[Provided records]

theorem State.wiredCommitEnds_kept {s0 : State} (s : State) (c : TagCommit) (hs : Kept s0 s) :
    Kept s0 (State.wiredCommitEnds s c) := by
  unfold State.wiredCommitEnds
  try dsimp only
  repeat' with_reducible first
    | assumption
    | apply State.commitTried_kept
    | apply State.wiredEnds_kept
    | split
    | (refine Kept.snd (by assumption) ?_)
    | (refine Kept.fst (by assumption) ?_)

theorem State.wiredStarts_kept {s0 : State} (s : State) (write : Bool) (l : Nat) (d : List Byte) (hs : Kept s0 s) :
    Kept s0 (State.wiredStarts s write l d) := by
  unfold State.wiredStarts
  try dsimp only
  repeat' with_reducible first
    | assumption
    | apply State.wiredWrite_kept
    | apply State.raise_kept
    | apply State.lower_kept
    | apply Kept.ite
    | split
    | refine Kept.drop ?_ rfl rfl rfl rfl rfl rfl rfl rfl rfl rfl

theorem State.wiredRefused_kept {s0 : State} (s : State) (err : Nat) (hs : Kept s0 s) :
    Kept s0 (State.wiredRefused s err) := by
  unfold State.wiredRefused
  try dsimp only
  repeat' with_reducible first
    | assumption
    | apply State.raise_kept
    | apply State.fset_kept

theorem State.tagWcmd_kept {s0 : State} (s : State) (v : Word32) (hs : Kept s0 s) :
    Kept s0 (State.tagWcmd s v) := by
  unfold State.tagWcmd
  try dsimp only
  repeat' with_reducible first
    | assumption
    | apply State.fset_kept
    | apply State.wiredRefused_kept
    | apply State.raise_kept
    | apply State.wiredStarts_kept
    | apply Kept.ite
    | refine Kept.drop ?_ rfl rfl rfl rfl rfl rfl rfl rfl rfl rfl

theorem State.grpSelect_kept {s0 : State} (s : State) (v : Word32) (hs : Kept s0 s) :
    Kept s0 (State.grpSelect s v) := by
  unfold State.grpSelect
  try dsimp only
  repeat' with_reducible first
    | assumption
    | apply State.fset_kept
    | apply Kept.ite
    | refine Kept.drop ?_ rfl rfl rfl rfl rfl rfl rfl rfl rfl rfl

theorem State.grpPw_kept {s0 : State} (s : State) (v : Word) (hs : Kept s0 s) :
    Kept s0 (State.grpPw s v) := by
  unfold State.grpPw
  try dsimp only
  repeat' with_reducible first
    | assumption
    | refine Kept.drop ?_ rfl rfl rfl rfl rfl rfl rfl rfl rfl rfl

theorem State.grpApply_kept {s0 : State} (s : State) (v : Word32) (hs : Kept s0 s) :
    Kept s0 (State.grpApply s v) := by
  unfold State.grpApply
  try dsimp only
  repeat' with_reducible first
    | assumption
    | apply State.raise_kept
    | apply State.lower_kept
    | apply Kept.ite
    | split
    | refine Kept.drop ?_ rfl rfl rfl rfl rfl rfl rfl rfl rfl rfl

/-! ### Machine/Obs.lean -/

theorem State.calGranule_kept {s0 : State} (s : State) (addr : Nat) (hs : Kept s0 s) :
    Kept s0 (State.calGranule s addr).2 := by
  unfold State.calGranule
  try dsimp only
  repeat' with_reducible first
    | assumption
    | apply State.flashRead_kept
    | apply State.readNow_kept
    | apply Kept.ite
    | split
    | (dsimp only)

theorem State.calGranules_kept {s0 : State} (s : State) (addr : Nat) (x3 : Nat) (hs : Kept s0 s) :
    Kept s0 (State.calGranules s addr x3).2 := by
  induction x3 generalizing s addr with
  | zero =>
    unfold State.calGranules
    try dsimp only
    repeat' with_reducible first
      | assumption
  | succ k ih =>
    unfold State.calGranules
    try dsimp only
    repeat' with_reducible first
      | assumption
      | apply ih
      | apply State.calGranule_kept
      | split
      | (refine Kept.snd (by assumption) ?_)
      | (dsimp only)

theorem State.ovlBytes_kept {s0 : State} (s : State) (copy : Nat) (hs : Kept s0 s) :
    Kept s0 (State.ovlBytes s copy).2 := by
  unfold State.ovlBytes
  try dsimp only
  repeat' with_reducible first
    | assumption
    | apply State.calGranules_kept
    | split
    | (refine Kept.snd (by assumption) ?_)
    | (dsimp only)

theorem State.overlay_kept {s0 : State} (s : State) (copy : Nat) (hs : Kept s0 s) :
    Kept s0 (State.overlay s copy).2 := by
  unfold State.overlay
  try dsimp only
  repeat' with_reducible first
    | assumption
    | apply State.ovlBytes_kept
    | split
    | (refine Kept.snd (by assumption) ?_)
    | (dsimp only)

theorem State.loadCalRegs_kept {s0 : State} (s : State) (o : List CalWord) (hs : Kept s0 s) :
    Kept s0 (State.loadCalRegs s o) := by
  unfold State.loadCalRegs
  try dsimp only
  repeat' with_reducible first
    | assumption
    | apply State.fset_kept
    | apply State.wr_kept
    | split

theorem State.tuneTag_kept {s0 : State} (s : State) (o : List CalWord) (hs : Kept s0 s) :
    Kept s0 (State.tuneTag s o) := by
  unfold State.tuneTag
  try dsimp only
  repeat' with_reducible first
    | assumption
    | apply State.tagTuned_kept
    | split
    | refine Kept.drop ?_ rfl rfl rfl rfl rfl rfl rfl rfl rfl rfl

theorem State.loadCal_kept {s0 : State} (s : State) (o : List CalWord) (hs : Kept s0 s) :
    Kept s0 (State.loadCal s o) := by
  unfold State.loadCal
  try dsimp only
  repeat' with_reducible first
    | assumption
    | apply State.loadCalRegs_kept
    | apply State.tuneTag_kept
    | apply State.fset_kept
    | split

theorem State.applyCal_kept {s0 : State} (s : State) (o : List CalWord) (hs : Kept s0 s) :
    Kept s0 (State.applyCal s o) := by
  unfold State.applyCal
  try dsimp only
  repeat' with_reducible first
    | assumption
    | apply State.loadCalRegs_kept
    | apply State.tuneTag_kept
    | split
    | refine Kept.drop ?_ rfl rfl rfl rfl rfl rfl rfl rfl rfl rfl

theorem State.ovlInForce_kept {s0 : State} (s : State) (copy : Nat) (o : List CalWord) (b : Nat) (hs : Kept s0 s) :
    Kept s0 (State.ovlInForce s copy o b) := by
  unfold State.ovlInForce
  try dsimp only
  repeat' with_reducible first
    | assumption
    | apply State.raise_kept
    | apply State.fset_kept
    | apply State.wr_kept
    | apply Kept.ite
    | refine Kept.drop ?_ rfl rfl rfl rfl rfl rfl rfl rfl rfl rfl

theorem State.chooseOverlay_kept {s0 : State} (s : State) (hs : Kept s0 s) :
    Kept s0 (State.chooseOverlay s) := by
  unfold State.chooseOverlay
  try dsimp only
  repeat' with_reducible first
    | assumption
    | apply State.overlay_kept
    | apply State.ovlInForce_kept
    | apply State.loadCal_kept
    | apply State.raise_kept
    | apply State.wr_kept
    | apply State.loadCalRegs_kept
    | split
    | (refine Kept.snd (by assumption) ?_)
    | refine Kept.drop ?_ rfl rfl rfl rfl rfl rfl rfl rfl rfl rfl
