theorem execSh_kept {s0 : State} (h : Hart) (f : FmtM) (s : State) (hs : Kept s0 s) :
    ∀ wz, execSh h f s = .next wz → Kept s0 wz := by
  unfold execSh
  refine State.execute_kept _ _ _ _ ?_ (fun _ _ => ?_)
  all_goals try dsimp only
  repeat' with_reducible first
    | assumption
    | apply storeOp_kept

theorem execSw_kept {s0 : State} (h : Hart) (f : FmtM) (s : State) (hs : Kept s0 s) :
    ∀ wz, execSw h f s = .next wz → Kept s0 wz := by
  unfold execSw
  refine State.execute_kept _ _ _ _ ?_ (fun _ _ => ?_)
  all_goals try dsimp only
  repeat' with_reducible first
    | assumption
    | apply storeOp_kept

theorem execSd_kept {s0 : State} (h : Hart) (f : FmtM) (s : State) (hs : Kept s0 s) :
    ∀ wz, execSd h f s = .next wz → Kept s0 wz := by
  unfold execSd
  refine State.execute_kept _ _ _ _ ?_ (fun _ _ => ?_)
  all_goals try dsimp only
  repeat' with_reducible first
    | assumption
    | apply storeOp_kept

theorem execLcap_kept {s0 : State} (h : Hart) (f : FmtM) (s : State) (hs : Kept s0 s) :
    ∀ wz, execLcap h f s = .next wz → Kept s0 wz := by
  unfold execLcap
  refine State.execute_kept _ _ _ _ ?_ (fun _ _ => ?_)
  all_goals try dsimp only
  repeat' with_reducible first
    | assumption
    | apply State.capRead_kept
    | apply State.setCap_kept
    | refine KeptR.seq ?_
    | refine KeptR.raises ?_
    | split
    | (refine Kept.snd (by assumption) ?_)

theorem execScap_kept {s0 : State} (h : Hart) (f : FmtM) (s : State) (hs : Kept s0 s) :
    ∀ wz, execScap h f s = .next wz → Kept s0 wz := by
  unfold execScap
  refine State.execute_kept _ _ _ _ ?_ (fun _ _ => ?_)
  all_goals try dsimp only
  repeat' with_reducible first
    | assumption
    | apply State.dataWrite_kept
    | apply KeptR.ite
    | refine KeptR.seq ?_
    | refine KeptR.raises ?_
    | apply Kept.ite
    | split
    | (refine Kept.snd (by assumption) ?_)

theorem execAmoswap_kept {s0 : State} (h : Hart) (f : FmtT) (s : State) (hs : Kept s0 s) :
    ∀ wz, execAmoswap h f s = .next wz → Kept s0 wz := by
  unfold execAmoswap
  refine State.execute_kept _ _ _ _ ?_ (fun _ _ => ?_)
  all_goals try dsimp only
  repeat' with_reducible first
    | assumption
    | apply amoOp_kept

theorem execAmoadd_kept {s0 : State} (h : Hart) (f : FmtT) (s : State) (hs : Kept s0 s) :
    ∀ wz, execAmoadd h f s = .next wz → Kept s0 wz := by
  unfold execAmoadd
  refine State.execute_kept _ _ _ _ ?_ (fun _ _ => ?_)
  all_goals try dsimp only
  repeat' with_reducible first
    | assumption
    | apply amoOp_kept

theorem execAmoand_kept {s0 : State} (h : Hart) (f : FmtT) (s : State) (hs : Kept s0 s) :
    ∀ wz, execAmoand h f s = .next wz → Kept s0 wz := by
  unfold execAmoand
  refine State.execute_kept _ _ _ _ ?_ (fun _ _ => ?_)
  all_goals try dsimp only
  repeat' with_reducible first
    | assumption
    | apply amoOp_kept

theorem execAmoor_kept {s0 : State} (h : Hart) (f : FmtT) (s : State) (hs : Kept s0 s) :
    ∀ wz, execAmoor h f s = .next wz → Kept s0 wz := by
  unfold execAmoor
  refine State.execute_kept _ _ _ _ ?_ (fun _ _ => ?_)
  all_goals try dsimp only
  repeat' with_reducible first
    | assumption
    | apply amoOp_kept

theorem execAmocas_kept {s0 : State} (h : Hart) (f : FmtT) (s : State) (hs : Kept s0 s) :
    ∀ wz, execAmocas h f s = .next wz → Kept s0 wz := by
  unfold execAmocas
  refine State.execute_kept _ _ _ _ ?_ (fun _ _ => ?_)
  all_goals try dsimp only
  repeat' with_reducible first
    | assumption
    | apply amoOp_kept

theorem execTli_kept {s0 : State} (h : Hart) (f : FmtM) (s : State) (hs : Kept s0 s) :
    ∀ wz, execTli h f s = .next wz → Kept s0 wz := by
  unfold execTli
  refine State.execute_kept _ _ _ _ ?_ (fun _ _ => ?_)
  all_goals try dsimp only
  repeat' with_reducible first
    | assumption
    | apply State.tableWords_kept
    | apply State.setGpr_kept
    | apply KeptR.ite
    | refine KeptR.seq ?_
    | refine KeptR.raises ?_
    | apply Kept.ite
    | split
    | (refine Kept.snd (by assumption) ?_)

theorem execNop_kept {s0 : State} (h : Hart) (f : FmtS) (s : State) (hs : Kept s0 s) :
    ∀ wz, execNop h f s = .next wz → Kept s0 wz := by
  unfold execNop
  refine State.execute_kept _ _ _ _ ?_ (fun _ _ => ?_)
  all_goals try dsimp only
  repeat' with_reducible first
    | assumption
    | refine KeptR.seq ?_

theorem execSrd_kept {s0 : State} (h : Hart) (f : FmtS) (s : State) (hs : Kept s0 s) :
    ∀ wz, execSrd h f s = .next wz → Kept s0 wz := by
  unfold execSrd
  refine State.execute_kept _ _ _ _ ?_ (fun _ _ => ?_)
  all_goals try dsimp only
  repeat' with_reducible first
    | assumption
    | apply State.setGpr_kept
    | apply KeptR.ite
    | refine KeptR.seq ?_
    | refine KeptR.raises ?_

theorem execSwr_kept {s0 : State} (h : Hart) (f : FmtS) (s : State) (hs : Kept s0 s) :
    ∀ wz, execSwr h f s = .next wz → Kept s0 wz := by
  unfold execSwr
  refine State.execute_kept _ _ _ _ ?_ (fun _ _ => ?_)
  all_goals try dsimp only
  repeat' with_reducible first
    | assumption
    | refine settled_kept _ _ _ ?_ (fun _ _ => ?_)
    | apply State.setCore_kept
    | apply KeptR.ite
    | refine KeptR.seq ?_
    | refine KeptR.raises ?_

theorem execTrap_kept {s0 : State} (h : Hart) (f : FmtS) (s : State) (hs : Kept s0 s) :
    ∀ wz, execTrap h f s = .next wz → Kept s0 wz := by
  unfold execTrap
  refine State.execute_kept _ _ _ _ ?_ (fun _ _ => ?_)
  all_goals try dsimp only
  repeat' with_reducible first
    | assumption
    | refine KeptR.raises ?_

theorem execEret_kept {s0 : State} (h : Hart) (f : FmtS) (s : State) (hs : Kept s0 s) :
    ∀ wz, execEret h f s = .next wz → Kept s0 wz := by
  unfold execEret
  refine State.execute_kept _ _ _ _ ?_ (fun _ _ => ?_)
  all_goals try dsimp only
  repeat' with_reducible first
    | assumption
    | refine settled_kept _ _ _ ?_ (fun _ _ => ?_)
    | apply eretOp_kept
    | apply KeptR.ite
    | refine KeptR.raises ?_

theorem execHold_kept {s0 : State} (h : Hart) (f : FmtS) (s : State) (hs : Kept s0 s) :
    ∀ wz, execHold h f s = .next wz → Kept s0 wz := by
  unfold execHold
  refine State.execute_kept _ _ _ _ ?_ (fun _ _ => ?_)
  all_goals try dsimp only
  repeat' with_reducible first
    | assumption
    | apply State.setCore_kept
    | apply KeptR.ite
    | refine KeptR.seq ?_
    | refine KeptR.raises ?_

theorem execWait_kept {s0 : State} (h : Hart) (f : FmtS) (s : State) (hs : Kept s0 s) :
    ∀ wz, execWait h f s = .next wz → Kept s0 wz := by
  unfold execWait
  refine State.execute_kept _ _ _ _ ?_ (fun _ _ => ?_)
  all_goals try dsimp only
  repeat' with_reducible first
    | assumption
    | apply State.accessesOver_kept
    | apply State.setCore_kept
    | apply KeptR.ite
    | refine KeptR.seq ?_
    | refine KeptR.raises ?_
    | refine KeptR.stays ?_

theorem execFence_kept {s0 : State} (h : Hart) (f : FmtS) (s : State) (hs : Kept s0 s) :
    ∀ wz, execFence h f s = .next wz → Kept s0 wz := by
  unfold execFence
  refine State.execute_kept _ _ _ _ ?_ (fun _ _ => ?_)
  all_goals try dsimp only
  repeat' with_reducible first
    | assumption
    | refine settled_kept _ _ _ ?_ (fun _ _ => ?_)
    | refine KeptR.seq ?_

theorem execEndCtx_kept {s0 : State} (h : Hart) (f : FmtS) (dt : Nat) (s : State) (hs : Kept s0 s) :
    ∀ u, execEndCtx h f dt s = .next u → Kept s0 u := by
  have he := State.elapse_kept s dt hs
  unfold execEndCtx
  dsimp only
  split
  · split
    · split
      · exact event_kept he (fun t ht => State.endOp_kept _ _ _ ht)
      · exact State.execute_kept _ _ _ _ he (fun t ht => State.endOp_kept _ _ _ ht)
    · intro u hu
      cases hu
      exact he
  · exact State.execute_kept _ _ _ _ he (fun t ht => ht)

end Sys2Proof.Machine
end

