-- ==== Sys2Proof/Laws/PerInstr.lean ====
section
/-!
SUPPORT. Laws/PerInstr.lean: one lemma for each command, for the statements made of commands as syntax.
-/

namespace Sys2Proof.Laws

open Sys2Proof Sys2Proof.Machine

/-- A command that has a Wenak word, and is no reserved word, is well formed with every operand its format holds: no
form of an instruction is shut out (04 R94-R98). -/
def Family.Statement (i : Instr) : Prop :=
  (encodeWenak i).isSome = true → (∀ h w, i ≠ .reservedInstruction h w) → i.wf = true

[/Provided records]

What is asked for is an exact copy of the lines above from the one containing "unfold State.overlay" through the one containing "Kept s0 (State.loadCal s o) := by", and only those.

  unfold State.overlay
  try dsimp only
  repeat' with_reducible first
    | assumption
    | apply State.ovlBytes_kept
    | split
    | (refine Kept.snd (by assumption) ?_)
    | (dsimp only)

theorem State.loadCalRegs_kept {s0 : State} (s : State) (o : List CalWord) (hs : Kept s0 s) :
    Kept s0 (State.loadCalRegs s o) := by
  unfold State.loadCalRegs
  try dsimp only
  repeat' with_reducible first
    | assumption
    | apply State.fset_kept
    | apply State.wr_kept
    | split

theorem State.tuneTag_kept {s0 : State} (s : State) (o : List CalWord) (hs : Kept s0 s) :
    Kept s0 (State.tuneTag s o) := by
  unfold State.tuneTag
  try dsimp only
  repeat' with_reducible first
    | assumption
    | apply State.tagTuned_kept
    | split
    | refine Kept.drop ?_ rfl rfl rfl rfl rfl rfl rfl rfl rfl rfl

theorem State.loadCal_kept {s0 : State} (s : State) (o : List CalWord) (hs : Kept s0 s) :
    Kept s0 (State.loadCal s o) := by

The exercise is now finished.